Segment Start: Records shown

theorem State.spanRejected_told (s : State) (k : Nat) :
    (s.spanRejected k).fld R.FAB_SPAN_REJ F.CTR.COUNT = (s.fld R.FAB_SPAN_REJ F.CTR.COUNT + k) % 2 ^ 48 ∧ RegsBut [R.FAB_SPAN_REJ] s (s.spanRejected k) ∧
    s.spanRejected k = { s with regs := (s.spanRejected k).regs, faults := (s.spanRejected k).faults } := by
  unfold State.spanRejected
  split
  · exact ⟨State.fld_count _ _ _, (RegsBut.refl _ s).count k (List.mem_singleton_self _), State.count_frame _ _ _⟩
  · have hk : k = 0 := by omega
    rw [hk]
    exact ⟨(s.count_mod _).symm, .refl _ s, rfl⟩

section
variable {s : State} {view count : Nat} {a : List SpanArr} (hst : s.fabState ≠ FabS.OFF) (ha : a ≠ [])
  (hup : ∀ x ∈ a, s.fld (R.FAB_PORT x.port) F.FAB_PORT.STATE = PortS.UP)

include hup in
theorem State.planes_of_up : (a.filter fun x => s.portUp x.port) = a :=
  List.filter_eq_self.mpr fun x hx => (s.portUp_iff x.port).mpr (.inl (hup x hx))

include hst ha hup

theorem spanMessage_of_other (h : ¬ (s.fabState = FabS.JOINING ∨ view = s.fld R.FAB_STATUS F.FAB_STATUS.VIEW)) :
    spanMessage view count a s = s.count R.FAB_SPAN_REJ 1 := by
  rw [spanMessage, State.planes_of_up hup, if_neg (not_or.mpr ⟨hst, ha⟩)]
  exact if_pos (not_or.mp h)

theorem spanMessage_of_unfollowed (h : s.fabState = FabS.JOINING ∨ view = s.fld R.FAB_STATUS F.FAB_STATUS.VIEW)
    (hnot : (s.onFabric && !s.flag R.FAB_STATUS F.FAB_STATUS.ANCHOR) = false) : spanMessage view count a s = s := by
  rw [spanMessage, State.planes_of_up hup, if_neg (not_or.mpr ⟨hst, ha⟩), if_neg (fun hn => h.elim hn.1 hn.2)]
  exact if_neg (by rw [hnot]; exact Bool.false_ne_true)

theorem spanMessage_of_followed (h : s.fabState = FabS.JOINING ∨ view = s.fld R.FAB_STATUS F.FAB_STATUS.VIEW)
    (hfollows : (s.onFabric && !s.flag R.FAB_STATUS F.FAB_STATUS.ANCHOR) = true) :
    let est := a.map s.planeEst
    let u := s.spanRejected (est.length - (nearMedian est).length)
    spanMessage view count a s = u.refTaken count (min u.now (median (nearMedian est)).toNat) := by
  rw [spanMessage, State.planes_of_up hup, if_neg (not_or.mpr ⟨hst, ha⟩), if_neg (fun hn => h.elim hn.1 hn.2), if_pos hfollows]
  simp only [State.spanRejected, Nat.sub_pos_iff_lt]
  rfl

end

/-- What a SPAN taken at the estimate `at_`, `k` estimates rejected, leaves. -/
theorem State.spanTaken_told (s : State) (k count : Nat) (e : Int) :
    let t := (s.spanRejected k).refTaken count (min (s.spanRejected k).now e.toNat)
    t.reg R.SPAN_CAP_REF = s.spanNow ∧ t.span.refAcceptedAt = some s.now ∧ t.span.refCount = some count ∧ t.span.lastRefAt = some (min s.now e.toNat) ∧
    t.fld R.FAB_SPAN_REJ F.CTR.COUNT = (s.fld R.FAB_SPAN_REJ F.CTR.COUNT + k) % 2 ^ 48 ∧
    RegsBut [R.FAB_SPAN_REJ, R.SPAN_CAP_REF, R.SPAN_STATUS, R.SPAN_MEAS] s t ∧
    t = { s with regs := t.regs, span := t.span, faults := t.faults, drawn := t.drawn } := by
  intro t
  obtain ⟨hrej, hregs, hframe⟩ := s.spanRejected_told k
  have hnow : (s.spanRejected k).now = s.now := by rw [hframe]
  have hspan : (s.spanRejected k).spanNow = s.spanNow := by rw [State.spanNow, State.spanNow, hframe]
  obtain ⟨hcap, hacc, hcount, hlast, hbut, htaken⟩ := (s.spanRejected k).refTaken_told count (min (s.spanRejected k).now e.toNat)
  refine ⟨hcap.trans hspan, hacc.trans (congrArg some hnow), hcount, ?_, ?_, (hregs.mono (by simp)).trans (hbut.mono (by simp [refRegs])), ?_⟩
  · rw [hlast, hnow]
  · exact (hbut.fld (by decide) _).trans hrej
  · have hset (x : SpanSt) (z : List (Nat × Word)) (f : FaultSt) (d : Nat) : { s.spanRejected k with regs := z, span := x, faults := f, drawn := d } =
        { s with regs := z, span := x, faults := f, drawn := d } := by
      conv_lhs => rw [hframe]
    exact htaken.trans (hset _ _ _ _)

/-! ## Medians of one estimate and of three -/

theorem nearMedian_one (x : Int) : nearMedian [x] = [x] ∧ median [x] = x := by
  simp [nearMedian, median, sortInt]

section
variable {x y z : Int} (hxy : x ≤ y) (hyz : y ≤ z)
include hxy hyz

theorem median_three : median [x, y, z] = y := by
  have hsort : sortInt [x, y, z] = [x, y, z] := by
    simp [sortInt, hxy, hyz, Int.not_lt.mpr hxy, Int.not_lt.mpr hyz, hxy.trans hyz, Int.not_lt.mpr (hxy.trans hyz)]
  simp [median, hsort]

theorem nearMedian_three (hclose : y - x ≤ 320) : (z - y ≤ 320 → nearMedian [x, y, z] = [x, y, z]) ∧ (320 < z - y → nearMedian [x, y, z] = [x, y]) := by
  have hx : (x - y).natAbs ≤ 320 := by omega
  constructor
  · intro hz
    have hz' : (z - y).natAbs ≤ 320 := by omega
    simp [nearMedian, median_three hxy hyz, hx, hz']
  · intro hz
    have hz' : 320 < (z - y).natAbs := by omega
    simp [nearMedian, median_three hxy hyz, hx, hz']

omit hyz in
theorem median_two : median [x, y] = (x + y) / 2 := by
  simp [median, sortInt, hxy, Int.not_lt.mpr hxy]

end

/-! ## The delay of a plane (R431) -/

section
variable {s : State} {n : Fin 16} {w recv send : Word} {corr back : Int}

theorem delayRsp_of_unasked (h : ¬ (s.fabState ≠ FabS.OFF ∧ (s.port n).reqAt = some w)) : delayRsp n w corr recv send back s = s := if_neg h

theorem delayRsp_told (h : s.fabState ≠ FabS.OFF ∧ (s.port n).reqAt = some w) :
    let t := delayRsp n w corr recv send back s
    let trip : Int := ((s.spanNow - w).toNat * s.span.len / 16777216 : Nat) - ((send - recv).toNat * s.span.len / 16777216 : Nat) - (corr + back) / 4096
    t.fld (R.FAB_PORT n) F.FAB_PORT.DELAY = min 65535 (trip.toNat / 2) ∧ t.port n = { s.port n with reqAt := none } ∧
    (∀ k, k ≠ n.val → t.port k = s.port k) ∧ RegsBut [R.FAB_PORT n] s t ∧ t = { s with regs := t.regs, fab := { s.fab with ports := t.fab.ports } } := by
  intro t trip
  have ht : t = (s.setPort n { s.port n with reqAt := none }).setFld (R.FAB_PORT n) F.FAB_PORT.DELAY (min 65535 (trip.toNat / 2)) := if_pos h
  rw [ht]
  refine ⟨State.fld_setFld_of_le _ _ _ (by decide) (Nat.min_le_left _ _), Sparse.get_set_same .., fun k hk => Sparse.get_set_of_ne _ _ _ hk,
    (RegsBut.refl [R.FAB_PORT n] s).setFld _ _ (List.mem_singleton_self _), rfl⟩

Segment End: Records shown

Please retype all of the data above exactly as it appears.

Result:
theorem State.spanRejected_told (s : State) (k : Nat) :
    (s.spanRejected k).fld R.FAB_SPAN_REJ F.CTR.COUNT = (s.fld R.FAB_SPAN_REJ F.CTR.COUNT + k) % 2 ^ 48 ∧ RegsBut [R.FAB_SPAN_REJ] s (s.spanRejected k) ∧
    s.spanRejected k = { s with regs := (s.spanRejected k).regs, faults := (s.spanRejected k).faults } := by
  unfold State.spanRejected
  split
  · exact ⟨State.fld_count _ _ _, (RegsBut.refl _ s).count k (List.mem_singleton_self _), State.count_frame _ _ _⟩
  · have hk : k = 0 := by omega
    rw [hk]
    exact ⟨(s.count_mod _).symm, .refl _ s, rfl⟩

section
variable {s : State} {view count : Nat} {a : List SpanArr} (hst : s.fabState ≠ FabS.OFF) (ha : a ≠ [])
  (hup : ∀ x ∈ a, s.fld (R.FAB_PORT x.port) F.FAB_PORT.STATE = PortS.UP)

include hup in
theorem State.planes_of_up : (a.filter fun x => s.portUp x.port) = a :=
  List.filter_eq_self.mpr fun x hx => (s.portUp_iff x.port).mpr (.inl (hup x hx))

include hst ha hup

theorem spanMessage_of_other (h : ¬ (s.fabState = FabS.JOINING ∨ view = s.fld R.FAB_STATUS F.FAB_STATUS.VIEW)) :
    spanMessage view count a s = s.count R.FAB_SPAN_REJ 1 := by
  rw [spanMessage, State.planes_of_up hup, if_neg (not_or.mpr ⟨hst, ha⟩)]
  exact if_pos (not_or.mp h)

theorem spanMessage_of_unfollowed (h : s.fabState = FabS.JOINING ∨ view = s.fld R.FAB_STATUS F.FAB_STATUS.VIEW)
    (hnot : (s.onFabric && !s.flag R.FAB_STATUS F.FAB_STATUS.ANCHOR) = false) : spanMessage view count a s = s := by
  rw [spanMessage, State.planes_of_up hup, if_neg (not_or.mpr ⟨hst, ha⟩), if_neg (fun hn => h.elim hn.1 hn.2)]
  exact if_neg (by rw [hnot]; exact Bool.false_ne_true)

theorem spanMessage_of_followed (h : s.fabState = FabS.JOINING ∨ view = s.fld R.FAB_STATUS F.FAB_STATUS.VIEW)
    (hfollows : (s.onFabric && !s.flag R.FAB_STATUS F.FAB_STATUS.ANCHOR) = true) :
    let est := a.map s.planeEst
    let u := s.spanRejected (est.length - (nearMedian est).length)
    spanMessage view count a s = u.refTaken count (min u.now (median (nearMedian est)).toNat) := by
  rw [spanMessage, State.planes_of_up hup, if_neg (not_or.mpr ⟨hst, ha⟩), if_neg (fun hn => h.elim hn.1 hn.2), if_pos hfollows]
  simp only [State.spanRejected, Nat.sub_pos_iff_lt]
  rfl

end

/-- What a SPAN taken at the estimate `at_`, `k` estimates rejected, leaves. -/
theorem State.spanTaken_told (s : State) (k count : Nat) (e : Int) :
    let t := (s.spanRejected k).refTaken count (min (s.spanRejected k).now e.toNat)
    t.reg R.SPAN_CAP_REF = s.spanNow ∧ t.span.refAcceptedAt = some s.now ∧ t.span.refCount = some count ∧ t.span.lastRefAt = some (min s.now e.toNat) ∧
    t.fld R.FAB_SPAN_REJ F.CTR.COUNT = (s.fld R.FAB_SPAN_REJ F.CTR.COUNT + k) % 2 ^ 48 ∧
    RegsBut [R.FAB_SPAN_REJ, R.SPAN_CAP_REF, R.SPAN_STATUS, R.SPAN_MEAS] s t ∧
    t = { s with regs := t.regs, span := t.span, faults := t.faults, drawn := t.drawn } := by
  intro t
  obtain ⟨hrej, hregs, hframe⟩ := s.spanRejected_told k
  have hnow : (s.spanRejected k).now = s.now := by rw [hframe]
  have hspan : (s.spanRejected k).spanNow = s.spanNow := by rw [State.spanNow, State.spanNow, hframe]
  obtain ⟨hcap, hacc, hcount, hlast, hbut, htaken⟩ := (s.spanRejected k).refTaken_told count (min (s.spanRejected k).now e.toNat)
  refine ⟨hcap.trans hspan, hacc.trans (congrArg some hnow), hcount, ?_, ?_, (hregs.mono (by simp)).trans (hbut.mono (by simp [refRegs])), ?_⟩
  · rw [hlast, hnow]
  · exact (hbut.fld (by decide) _).trans hrej
  · have hset (x : SpanSt) (z : List (Nat × Word)) (f : FaultSt) (d : Nat) : { s.spanRejected k with regs := z, span := x, faults := f, drawn := d } =
        { s with regs := z, span := x, faults := f, drawn := d } := by
      conv_lhs => rw [hframe]
    exact htaken.trans (hset _ _ _ _)

/-! ## Medians of one estimate and of three -/

theorem nearMedian_one (x : Int) : nearMedian [x] = [x] ∧ median [x] = x := by
  simp [nearMedian, median, sortInt]

section
variable {x y z : Int} (hxy : x ≤ y) (hyz : y ≤ z)
include hxy hyz

theorem median_three : median [x, y, z] = y := by
  have hsort : sortInt [x, y, z] = [x, y, z] := by
    simp [sortInt, hxy, hyz, Int.not_lt.mpr hxy, Int.not_lt.mpr hyz, hxy.trans hyz, Int.not_lt.mpr (hxy.trans hyz)]
  simp [median, hsort]

theorem nearMedian_three (hclose : y - x ≤ 320) : (z - y ≤ 320 → nearMedian [x, y, z] = [x, y, z]) ∧ (320 < z - y → nearMedian [x, y, z] = [x, y]) := by
  have hx : (x - y).natAbs ≤ 320 := by omega
  constructor
  · intro hz
    have hz' : (z - y).natAbs ≤ 320 := by omega
    simp [nearMedian, median_three hxy hyz, hx, hz']
  · intro hz
    have hz' : 320 < (z - y).natAbs := by omega
    simp [nearMedian, median_three hxy hyz, hx, hz']

omit hyz in
theorem median_two : median [x, y] = (x + y) / 2 := by
  simp [median, sortInt, hxy, Int.not_lt.mpr hxy]

end

/-! ## The delay of a plane (R431) -/

section
variable {s : State} {n : Fin 16} {w recv send : Word} {corr back : Int}

theorem delayRsp_of_unasked (h : ¬ (s.fabState ≠ FabS.OFF ∧ (s.port n).reqAt = some w)) : delayRsp n w corr recv send back s = s := if_neg h

theorem delayRsp_told (h : s.fabState ≠ FabS.OFF ∧ (s.port n).reqAt = some w) :
    let t := delayRsp n w corr recv send back s
    let trip : Int := ((s.spanNow - w).toNat * s.span.len / 16777216 : Nat) - ((send - recv).toNat * s.span.len / 16777216 : Nat) - (corr + back) / 4096
    t.fld (R.FAB_PORT n) F.FAB_PORT.DELAY = min 65535 (trip.toNat / 2) ∧ t.port n = { s.port n with reqAt := none } ∧
    (∀ k, k ≠ n.val → t.port k = s.port k) ∧ RegsBut [R.FAB_PORT n] s t ∧ t = { s with regs := t.regs, fab := { s.fab with ports := t.fab.ports } } := by
  intro t trip
  have ht : t = (s.setPort n { s.port n with reqAt := none }).setFld (R.FAB_PORT n) F.FAB_PORT.DELAY (min 65535 (trip.toNat / 2)) := if_pos h
  rw [ht]
  refine ⟨State.fld_setFld_of_le _ _ _ (by decide) (Nat.min_le_left _ _), Sparse.get_set_same .., fun k hk => Sparse.get_set_of_ne _ _ _ hk,
    (RegsBut.refl [R.FAB_PORT n] s).setFld _ _ (List.mem_singleton_self _), rfl⟩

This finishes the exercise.